Maytag spokesman John Daggett confirmed that the Newton, Iowa-based company received the proposal but declined to comment further.

Whirlpool's offer was 43 percent higher than an initial bid of $14 per share, or about $1.13 billion, submitted by the investment group Triton Acquisition Holding Co. Maytag's board accepted that all-cash offer on May 19 and shareholders are scheduled to vote on it on Aug. 19.

Whirlpool said its bid will expire the next day. The offer includes a commitment to pay a "reverse breakup fee" of $120 million if regulators do not approve the combination, along with $15 million to retain Maytag's employees.

Whirlpool also agreed to pay a $40 million termination fee that Maytag would owe Triton if the investment group's bid was rejected.

A telephone message seeking comment was left at the New York office of Triton spokesman Jeffrey Taufield.

Whirlpool has "put enough money on the table, they think, to pre-empt further bidding" by other interested parties, said Kevin O'Mara, a New York attorney who specializes in corporate mergers.

"They're clearly looking to get this acquisition done," he said.

Whirlpool initially submitted a tentative offer of $17 per share, or $1.35 billion, on July 17 that was contingent upon the company being given full access to Maytag's financial information. Three days later, it increased the tentative offer to $18 per share, or $1.43 billion.

Maytag, the nation's third-largest appliance maker, agreed July 26 to open its books to No. 1 Whirlpool. The two companies agreed that Whirlpool had until Tuesday to submit a firm offer.

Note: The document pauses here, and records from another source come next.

-- ==== Sys2Proof/Word.lean ====
section
/-! DEFINITION. The value domains of 00_scope.md R9 and the five line roles of 20_memory.md R50. -/

namespace Sys2Proof

/-- `Bit` = {0, 1}: an element of a shift array, a level written to a line; `true` is 1 (R9). -/
abbrev Bit := Bool

/-- The 8-bit command header `hdr`; bit 0 is the least significant (R10, R70). -/
abbrev Header := BitVec 8

/-- `Level` = {0, 1, ⊥}; `unknown` is ⊥, "no value known" (R9). -/
inductive Level where
  | zero
  | one
  | unknown
deriving DecidableEq, Repr

/-- `Out` = {0, 1, Z, ⊥}: a visible output pin; `z` is "not driven" (R9). -/
inductive Out where
  | zero
  | one
  | z
  | unknown
deriving DecidableEq, Repr

/-- Whether a write made a rising edge, and `maybe` from an unknown level (60_exceptions.md R174, R179). -/
inductive Edge where
  | yes
  | no
  | maybe
deriving DecidableEq, Repr

/-- The line-role space: the controller's whole address space (20_memory.md R50, R60). -/
inductive Role where
  | latch
  | clock
  | data
  | oe
  | mr
deriving DecidableEq, Repr

end Sys2Proof
end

In its proposal letter to Maytag officials, Whirlpool said its binding offer would "provide your shareholders (with) substantially greater value" when compared with Triton's bid.

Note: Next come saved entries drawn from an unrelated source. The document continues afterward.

/-- 10_state.md R31, for a write: a BUSY step performs `SEQ.OPS[SEQ.K]` and adds 1 to `SEQ.K`, and when that reaches
the end of the list the command completes with status 0 and the phase becomes IDLE. The host's
list in the premise is log entry 3; what a write that makes no edge does to the stages with MR not high is log entries 8
(it moves the line) and 22 (it does not). -/
def Obligations.BusyStepPerformsTheNextWrite : Prop :=
  ∀ (s : State) (r : Role) (v : Bit), s.seq.phase = .busy → hostBlocks s.host = true →
    s.platform.pinWritesFallible = false → s.seq.ops[s.seq.k]? = some (.write r v) →
    ∃ t, step s = .next t ∧ t.line = s.line.set r (levelOf v) ∧ t.chain = (drive r v s).chain ∧ s.SameSetting t ∧
      t.draws = s.draws ∧
      (s.seq.k + 1 < s.seq.ops.length →
        t.seq = { s.seq with k := s.seq.k + 1 } ∧ t.hist = s.hist ++ [.write r v]) ∧
      (s.seq.k + 1 = s.seq.ops.length →
        t.EndedWith ⟨.ok, false, 0, 0, none⟩ ∧ t.hist = s.hist ++ [.write r v, .resp ⟨.ok, false, 0, 0, none⟩])

/-- 60_exceptions.md R188, 70_reset_and_hazards.md R205 and R206: a run is over exactly when the controller is neither
BUSY nor FAULTED and the host has nothing left but to do nothing or to release; then a step consumes that action and
moves nothing else but, by a release, the phase to DESTROYED, and the run is still over. With no action left a step
answers the same state. That there is such a step is the model's choice, and the host's list of actions too (log
entries 4 and 3). -/
def Obligations.RestingControllerHolds : Prop :=
  ∀ s : State,
    (s.RunOver ↔ (∀ a ∈ s.host, a = .release ∨ a = .pass) ∧ s.seq.phase ≠ .busy ∧ s.seq.phase ≠ .faulted) ∧
    (s.RunOver → ∃ t, step s = .next t ∧ t.RunOver ∧
      t.seq.phase = (if s.host.head? = some .release then .destroyed else s.seq.phase) ∧
      t = { s with seq := { s.seq with phase := t.seq.phase }, host := s.host.tail }) ∧
    (s.RunOver → s.host = [] → step s = .next s)

/-- 60_exceptions.md R160, R165: outside FAULTED every command is answered by a next state, in every phase, and no
command is without a meaning. In FAULTED, where the spec takes no step, the model stops under one name: its own choice
(log entry 5). -/
def Obligations.EveryCommandHasAnOutcome : Prop :=
  ∀ (s : State) (i : Instr) (c : Command),
    (s.seq.phase ≠ .faulted → (∃ t, exec i s = .next t) ∧ ∃ t, takeCommand c s = .next t) ∧
    (s.seq.phase = .faulted → exec i s = .fault .controllerFaulted ∧ takeCommand c s = .fault .controllerFaulted ∧
      step s = .fault .controllerFaulted)

/-! ### CONSTRUCT -/

/-- 40_construct.md R100, 10_state.md R46: a CONSTRUCT with an admitted count in UNCONFIGURED answers the state of
R46's second column; every line keeps its level, and no Write or Read event is recorded. -/
def Obligations.ConstructConfigures : Prop :=
  ∀ (s : State) (o m : Bit) (n : Nat), s.seq.phase = .unconfigured → 1 ≤ n →
    (∀ most, s.platform.maxChips = some most → n ≤ most) →
    ∃ t, exec (.construct o m n) s = .next t ∧ t.cfg = some ⟨n, o, m⟩ ∧
      t.EndedWith ⟨.ok, false, 0, 0, none⟩ ∧ t.line = s.line ∧
      (∀ i, i < n * 8 → t.chain.sr[i]? = some .unknown ∧ t.chain.out[i]? = some .unknown) ∧
      t.chain.sr.length = n * 8 ∧ t.chain.out.length = n * 8 ∧
      t.hist = s.hist ++ [.cmd ⟨Instr.header (.construct o m n), n, []⟩, .resp ⟨.ok, false, 0, 0, none⟩] ∧
      (t.lineLevel .oe = if o then some s.line.oe else none) ∧ (t.lineLevel .mr = if m then some s.line.mr else none) ∧
      t.marks = s.marks ∧ t.platform = s.platform ∧ t.draws = s.draws ∧ t.host = s.host

/-- 40_construct.md R101: a CONSTRUCT in IDLE is refused as `Reconfigure`, in DESTROYED as `Destroyed`, and in BUSY it
is the fault `ConcurrentCommand`. -/
def Obligations.SecondConstructIsRefused : Prop :=
  ∀ (s : State) (o m : Bit) (n : Nat),
    (s.seq.phase = .idle → ∃ t, exec (.construct o m n) s = .next t ∧ t.cfg = s.cfg ∧ t.line = s.line ∧
      t.chain = s.chain ∧ t.seq = { s.seq with resp := some ⟨.reconfigure, false, 0, 0, none⟩ } ∧
      (∀ x, x ∈ t.marks ↔ x = .reconfigure ∨ x ∈ s.marks) ∧
      t.hist = s.hist ++ [.cmd (encode (.construct o m n)), .resp ⟨.reconfigure, false, 0, 0, none⟩]) ∧
    (s.seq.phase = .destroyed → ∃ t, exec (.construct o m n) s = .next t ∧
      t.seq = { s.seq with resp := some ⟨.destroyed, false, 0, 0, none⟩ } ∧ Cause.destroyed ∈ t.marks) ∧
    (s.seq.phase = .busy → ∃ t, exec (.construct o m n) s = .next t ∧ t.seq.phase = .faulted ∧
      Cause.concurrentCommand ∈ t.marks)

/-- 40_construct.md R102: a CONSTRUCT in UNCONFIGURED with a zero count, or one above `MAX_CHIPS` where it is set, is
refused as `BadChipCount` and nothing is configured. -/
def Obligations.BadChipCountIsRefused : Prop :=
  ∀ (s : State) (o m : Bit) (n : Nat), s.seq.phase = .unconfigured →
    (n = 0 ∨ ∃ most, s.platform.maxChips = some most ∧ most < n) →
    ∃ t, exec (.construct o m n) s = .next t ∧ t.cfg = s.cfg ∧ t.line = s.line ∧ t.chain = s.chain ∧
      t.seq = { s.seq with resp := some ⟨.badChipCount, false, 0, 0, none⟩ } ∧
      (∀ x, x ∈ t.marks ↔ x = .badChipCount ∨ x ∈ s.marks) ∧
      t.hist = s.hist ++ [.cmd (encode (.construct o m n)), .resp ⟨.badChipCount, false, 0, 0, none⟩]

/-! ### Output control -/

/-- 41_output_control.md R110: ENABLE_OUTPUT reads OE and writes 0 when it read 1; it ends with OE low and nothing else
of the lines, the latches or the configuration moved, in 2 or 3 steps. The stages move only by R176, when a write finds
MR not high (log entry 8). -/
def Obligations.EnableOutputRuns : Prop :=
  ∀ (s : State) (c : Cfg), s.Ready c → c.hasOE = true →
    ∃ u t, exec .enableOutput s = .next u ∧ u.line = s.line ∧ u.chain = s.chain ∧ u.seq.phase = .busy ∧
      u.seq.ops = [.read .oe] ∧ u.seq.k = 0 ∧ u.hist = s.hist ++ [.cmd (encode .enableOutput)] ∧
      runs (if s.oeReads then 2 else 1) u = .next t ∧ t.EndedWith ⟨.ok, false, 0, 0, none⟩ ∧
      t.line = { s.line with oe := .zero } ∧
      t.hist = s.hist ++ [.cmd (encode .enableOutput), .read .oe s.oeReads] ++
        (if s.oeReads then [.write .oe false] else []) ++ [.resp ⟨.ok, false, 0, 0, none⟩] ∧
      t.chain = (if s.oeReads then s.chain.mrClear s.mrEff else s.chain) ∧ s.SameSetting t ∧
      (s.platform.pinWritesFallible = false → s.line.oe ≠ .unknown → t.draws = s.draws) ∧
      t.visible = s.chain.out.map outOf

/-- 41_output_control.md R111: DISABLE_OUTPUT reads OE and writes 1 when it read 0; it ends with OE high and every
output not driven. -/
def Obligations.DisableOutputRuns : Prop :=
  ∀ (s : State) (c : Cfg), s.Ready c → c.hasOE = true →
    ∃ u t, exec .disableOutput s = .next u ∧ u.line = s.line ∧ u.chain = s.chain ∧ u.seq.phase = .busy ∧
      u.seq.ops = [.read .oe] ∧ u.seq.k = 0 ∧ u.hist = s.hist ++ [.cmd (encode .disableOutput)] ∧
      runs (if s.oeReads then 1 else 2) u = .next t ∧ t.EndedWith ⟨.ok, false, 0, 0, none⟩ ∧
      t.line = { s.line with oe := .one } ∧
      t.hist = s.hist ++ [.cmd (encode .disableOutput), .read .oe s.oeReads] ++
        (if s.oeReads then [] else [.write .oe true]) ++ [.resp ⟨.ok, false, 0, 0, none⟩] ∧
      t.chain = (if s.oeReads then s.chain else s.chain.mrClear s.mrEff) ∧ s.SameSetting t ∧
      (s.platform.pinWritesFallible = false → s.line.oe ≠ .unknown → t.draws = s.draws) ∧
      t.visible = s.chain.out.map fun _ => .z

/-- 41_output_control.md R112: IS_OUTPUT_ENABLED reads OE once and answers 1 exactly when it reads low; the chain is
untouched, and OE moves only if its level was unknown. -/
def Obligations.IsOutputEnabledRuns : Prop :=
  ∀ (s : State) (c : Cfg), s.Ready c → c.hasOE = true →
    ∃ u t, exec .isOutputEnabled s = .next u ∧ u.line = s.line ∧ u.chain = s.chain ∧ u.seq.phase = .busy ∧
      u.seq.ops = [.read .oe] ∧ u.seq.k = 0 ∧ u.hist = s.hist ++ [.cmd (encode .isOutputEnabled)] ∧
      runs 1 u = .next t ∧ t.EndedWith ⟨.ok, !s.oeReads, 0, 0, none⟩ ∧
      t.line = { s.line with oe := levelOf s.oeReads } ∧ (s.line.oe ≠ .unknown → t.line = s.line) ∧
      t.hist = s.hist ++ [.cmd (encode .isOutputEnabled), .read .oe s.oeReads, .resp ⟨.ok, !s.oeReads, 0, 0, none⟩] ∧
      t.chain = s.chain ∧ s.SameSetting t ∧ (s.line.oe ≠ .unknown → t.draws = s.draws)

"We believe we have addressed in every manner the concerns we understood the Maytag board to have had with a potential combination with Whirlpool," the letter said. "Most importantly, we are providing a tremendous economic package of benefits to Maytag and its shareholders, and one that we believe would be strongly welcomed and supported by your shareholders."

Maytag shares jumped $1.60, or 9.4 percent, to close at $18.58 Monday on the New York Stock Exchange, where shares have traded in a 52-week range of $9.21 to $21.39. Shares of Whirlpool rose $2.75, or 3.4 percent, to close at $82.46 on the NYSE.